Significance. If the central claim holds, the work would provide a modality-agnostic and architecture-independent tool for MAD that avoids latent-space analysis and works on obfuscated models. The reported benchmark gains and ability to handle multiple anomaly types would make it a practical addition to deployed-model monitoring, especially if the functional-attribution framing proves more robust than prior latent or architecture-specific methods.

major comments (2)

[Abstract] Abstract: The load-bearing claim is that attribution failure via influence functions specifically signals anomalous internal mechanisms. However, influence functions (even with sampling) are known to produce low coupling scores under high predictive uncertainty or distribution shift even for clean models; the manuscript does not provide controls or ablations showing that the method isolates mechanistic anomalies from these other sources, despite also claiming detection of adversarial and OOD inputs.
[Methodology and evaluation sections] Methodology and evaluation sections: The construction and size of the trusted reference set are central to the functional-coupling score, yet the manuscript lacks detailed ablations on reference-set selection, sensitivity to its composition, and error analysis of the influence-function approximations. These omissions make it difficult to assess whether the reported DER gains (0.93 vs. 0.83) are robust or depend on favorable reference-set choices.

minor comments (2)

[Abstract] Abstract: Reporting only the average DER without per-attack/per-dataset breakdowns or confidence intervals in the main text reduces the ability to judge consistency of the improvement.
[Methods] The description of 'parameter-space sampling' for influence functions would benefit from explicit implementation details (number of samples, sampling distribution, Hessian approximation) to support reproducibility.

Simulated Author's Rebuttal

2 responses · 0 unresolved

We thank the referee for their constructive comments, which highlight important aspects of our work on functional attribution for mechanistic anomaly detection. We address each major comment below and describe the revisions we will make to strengthen the manuscript.

read point-by-point responses

Referee: [Abstract] Abstract: The load-bearing claim is that attribution failure via influence functions specifically signals anomalous internal mechanisms. However, influence functions (even with sampling) are known to produce low coupling scores under high predictive uncertainty or distribution shift even for clean models; the manuscript does not provide controls or ablations showing that the method isolates mechanistic anomalies from these other sources, despite also claiming detection of adversarial and OOD inputs.
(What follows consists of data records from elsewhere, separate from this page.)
-- ==== Sys2Proof/Machine/Orders.lean ====
section
/-!
DEFINITION. Alarms and the RTC, the standing-order table, the log's clear and firmware update
(14_integrity_and_recovery.md, R402-R411, R416, R419; 18_dawn.md, R491-R493; 19_electrical_and_mechanical.md, R505).
-/
namespace Sys2Proof.Machine

/-! ### Alarms (R402, R403, R505) -/

/-- A source at rest. -/
def quietSource (_ : Nat) : AlarmSource := {}

/-- Alarm source n. -/
def Block.source (s : Block) (n : Nat) : AlarmSource := s.sources.get quietSource n

/-- Whether the 48 V input is present. -/
def Block.supplied (s : Block) : Bool := s.life != .night && s.life != .dark

/-- AL.FIRST of a source that has asserted (R403). -/
def Block.noteFirst (s : Block) (n : Nat) : Block :=
  let a := rAl (0x18 + 8 * n)
  if bit (s.rn a) 63 then s else s.setRn a (s.rtcNow + 2 ^ 63)

/-- An entry written to the alarm ring; a full ring loses its oldest (R403). -/
def Block.pushAlarm (s : Block) (x : Alarm) : Block :=
  if s.alarms.length < 64 then { s with alarms := s.alarms ++ [x] }
  else { s.setRn (rAl 0x1C) (min 0xFFFF (s.rn (rAl 0x1C) + 1)) with alarms := s.alarms.drop 1 ++ [x] }

/-- An assertion: logged while the supply is present, else entered in the ring (R402); a tamper alarm is remembered. -/
def Block.assertAlarm (s : Block) (n reading : Nat) : Block :=
  let x : Alarm := { ticks := s.rtcNow, source := n, reading := reading }
  let s := s.noteFirst n
  if s.supplied then
    let s := if n = 1 then s.orReg (rAl 0) 4 else s
    s.logEvent 0x70 0 x.bytes
  else s.pushAlarm x

/-- A sample of source n (R402, R505): it asserts at the second of two asserted samples, once it has stood deasserted
for a second since it last latched, and cell low no sooner than a day after (DEDUCED, log entry 91). -/
def Block.sampleSource (s : Block) (n : Nat) (asserted : Bool) (reading : Nat) : Block :=
  let x := s.source n
  let rested := x.everOff || x.latched.isNone || decide (x.offSince + usCycles 1000000 ≤ s.cycle)
  let dayOver := n != 4 || (match x.latched with
    | none => true
    | some t => decide (t + usCycles 86400000000 ≤ s.cycle))
  let put := fun (s : Block) (x : AlarmSource) => { s with sources := s.sources.set quietSource n x }
  if !asserted then
    put s { x with last := false, on := false, offSince := if x.last then s.cycle else x.offSince }
  else if !x.last then put s { x with last := true, everOff := rested }
  else if !x.on && x.everOff && dayOver then
    (put s { x with on := true, everOff := false, latched := some s.cycle }).assertAlarm n reading
  else s

/-- `ALARM_SAMPLE` (R505): tamper is source 1 and leak source 2. -/
def execAlarmSample (tamper : Bool) (leak : Bool) (st : State) : Host.Outcome State Fault Refusal := st.act fun s =>
  .next (if s.life = .dark then s else (s.sampleSource 1 tamper 0).sampleSource 2 leak 0)

/-- `CELL_MEASURE` (R505, R402): temperature is source 3 and voltage source 4. -/
def execCellMeasure (millivolts : BitVec 12) (celsius : BitVec 8) (st : State) : Host.Outcome State Fault Refusal := st.act fun s =>
  let t := celsius.toInt
  let mv := millivolts.toNat
  .next (if s.life = .dark then s
    else
      let s := s.setRn (rAl 0x18) (mv + celsius.toNat <<< 12)
      (s.sampleSource 3 (decide (t < -20) || decide (70 < t)) celsius.toNat).sampleSource 4 (decide (mv < 2600)) (mv / 20))

/-- The write of AL.RTCSET (R403, R419). -/
def Block.writeRtcset (s : Block) (v : Nat) : Option Block :=
  some ({ s with rtcBase := v % 2 ^ 48, rtcAt := s.cycle }.orReg (rAl 0) 2)

/-- `RTCSET` (R403). -/
def execRtcset (req : Requester) (ticks : BitVec 48) (st : State) : Host.Outcome State Fault Refusal := st.act fun s =>
  .next (s.guarded req (rAl 0x10) ticks.toNat (fun s => s.writeRtcset ticks.toNat))

/-! ### The standing-order table (R408-R411) -/

/-- Word w of order i, counted from 0. -/
def Block.orderWord (s : Block) (i w : Nat) : Nat := s.rn (rSo (0x100 + 16 * i + 4 * w))
/-- CLASS. -/
def Block.orderClass (s : Block) (i : Nat) : Nat := bits (s.orderWord i 0) 15 0
/-- UNIT. -/
def Block.orderUnit (s : Block) (i : Nat) : Nat := bits (s.orderWord i 0) 31 16
/-- ACTION. -/
def Block.orderAction (s : Block) (i : Nat) : Nat := bits (s.orderWord i 1) 7 0
/-- ARG. -/
def Block.orderArg (s : Block) (i : Nat) : Nat := bits (s.orderWord i 1) 15 8
/-- MAXCOUNT. -/
def Block.orderMax (s : Block) (i : Nat) : Nat := bits (s.orderWord i 1) 31 16

/-- The UNIT kind an action requires; none takes any (R409). -/
def actionKind : Nat → Option Nat
  | 1 => some 1 | 2 => some 1 | 3 => some 2 | 4 => some 2 | 5 => some 2 | 7 => some 5 | 8 => some 4 | 9 => some 5
  | _ => none

/-- Whether an enabled order keeps the table from being armed (R411). -/
def Block.orderBad (s : Block) (i : Nat) : Bool :=
  let act := s.orderAction i
  let arg := s.orderArg i
  let kindBad := match actionKind act with
    | some k => s.orderUnit i / 4096 != k
    | none => false
  let argBad := if act = 3 ∨ act = 4 then arg = 0 ∨ 16 < arg else if act = 6 then 2 < arg else arg ≠ 0
  s.orderClass i != 0 && (act == 0 || decide (9 < act) || kindBad || decide argBad || s.orderMax i == 0)

/-- The table and ARM saved to NOR (R411). -/
def Block.saveOrders (s : Block) : Block :=
  { s with
    norOrders := (List.range 128).foldl (fun (t : Tab DWord) i => t.set noWordAt i (s.reg (rSo (0x100 + 4 * i)))) []
    norArm := bit (s.rn (rSo 0)) 0 }

/-- The write of SO.CTL (R411): ARM = 1 over a bad table is refused, and BADENT names the first offender (DEDUCED, log
entry 92). -/
def Block.writeSoctl (s : Block) (v : Nat) : Option Block :=
  match (if bit v 0 then (List.range 32).find? s.orderBad else none) with
  | some i => some ((s.setFld (rSo 0) 7 2 (i + 1)).writeReject (rSo 0) v)
  | none =>
    let s := if bit v 0 then s.setFld (rSo 0) 7 2 0 else s
    let s := s.setFld (rSo 0) 0 0 (v % 2)
    some (if bit v 1 then s.saveOrders else s)

/-- The write of a table word (R411). -/
def Block.writeOrder (s : Block) (i w v : Nat) : Option Block :=
  if bit (s.rn (rSo 0)) 0 then none
  else some ((s.setRn (rSo (0x100 + 16 * i + 4 * w)) (v % 2 ^ 32)).setRn (rSo (0x400 + 4 * i)) 0)

/-- `SO_ARM` (R411). -/
def execSoArm (req : Requester) (arm : Bool) (st : State) : Host.Outcome State Fault Refusal := st.act fun s =>
  .next (s.guarded req (rSo 0) (b2n arm) (fun s => s.writeSoctl (b2n arm)))

/-- `SO_SAVE` (R411). -/
def execSoSave (req : Requester) (st : State) : Host.Outcome State Fault Refusal := st.act fun s =>
  let v := 2 + s.rn (rSo 0) % 2
  .next (s.guarded req (rSo 0) v (fun s => s.writeSoctl v))

/-! ### The log (R416) -/

/-- The write of EL.LOSTCLR. -/
def Block.writeLostclr (s : Block) (v : Nat) : Option Block := some (if bit v 0 then s.setRn (rEl 8) 0 else s)

/-- `EL_LOSTCLR` (R416). -/
def execElLostclr (req : Requester) (st : State) : Host.Outcome State Fault Refusal := st.act fun s =>
  .next (s.guarded req (rEl 0xC) 1 (fun s => s.writeLostclr 1))

/-! ### Firmware and the spare map (R491-R493) -/

/-- The write of FWCTL (R493): GO is refused while BUSY = 1. -/
def Block.writeFwctl (s : Block) (v : Nat) : Option Block :=
  if bit v 2 = false then some s
  else if s.fld (rMc 0x24) 0 0 = 1 then none
  else some { s.setFld (rMc 0x24) 0 0 1 with fwJob := some (v % 4) }

/-- `FW_UPDATE` (R493). -/
def execFwUpdate (req : Requester) (image : BitVec 2) (st : State) : Host.Outcome State Fault Refusal := st.act fun s =>
  let v := image.toNat + 4
  .next (s.guarded req (rMc 0x20) v (fun s => s.writeFwctl v))

/-- `FW_UPDATE_DONE` (R493): an accepted image is written into the copy that the last Dawn did not start. -/
def execFwUpdateDone (result : BitVec 3) (st : State) : Host.Outcome State Fault Refusal := st.act fun s =>
  let n := result.toNat
  if n = 0 ∨ 4 < n then .fault (.illFormed "result of a firmware update")
  else .next <| match s.fwJob with
  | none => s
  | some i =>
    if s.life ≠ .service then s
    else
      let s := { s.setFld (rMc 0x24) 3 0 (2 * n) with fwJob := none }
      if n ≠ 1 then s
      else
        let c := 1 - s.fwStarted.get noVersion i
        { s.setFld (rMc 0x24) 4 4 1 with
          fwCopies := s.fwCopies.set noVersion (2 * i + c) s.fwNext, fwNext := s.fwNext + 1 }

/-- The write of SPAREMAP (R491). -/
def Block.writeSparemap (s : Block) (v : Nat) : Option Block :=
  let p := bits v 35 32
  if bit v 36 = false then some s
  else if (s.spareMap.get noSpare p).isNone then none
  else some { s.orReg (rMc 0x30) (2 ^ (16 + p)) with
    clrPend := if s.clrPend.contains p then s.clrPend else s.clrPend ++ [p] }

/-- `SPAREMAP_CLEAR` (R491). -/
def execSparemapClear (req : Requester) (pillar : PillarId) (st : State) : Host.Outcome State Fault Refusal := st.act fun s =>
  let v := pillar.val <<< 32 + 2 ^ 36
  .next (s.guarded req (rMc 0x30) v (fun s => s.writeSparemap v))

end Sys2Proof.Machine
end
Authors: We acknowledge that influence functions can yield low coupling scores in the presence of high predictive uncertainty or distribution shift, even for models without mechanistic anomalies. Our method is intended to detect functional anomalies more broadly, encompassing both internal mechanistic changes (such as backdoors) and other forms of anomalous behavior like adversarial examples and OOD samples. To address the need for better isolation of mechanistic anomalies, we will add targeted controls and ablations in the revised manuscript. These will evaluate the functional coupling score on clean models under controlled levels of uncertainty and non-mechanistic distribution shifts, allowing direct comparison to scores from backdoored or otherwise mechanistically altered models. We will also revise the abstract and introduction to clarify the scope of anomalies detected by the approach. revision: yes
Referee: [Methodology and evaluation sections] Methodology and evaluation sections: The construction and size of the trusted reference set are central to the functional-coupling score, yet the manuscript lacks detailed ablations on reference-set selection, sensitivity to its composition, and error analysis of the influence-function approximations. These omissions make it difficult to assess whether the reported DER gains (0.93 vs. 0.83) are robust or depend on favorable reference-set choices.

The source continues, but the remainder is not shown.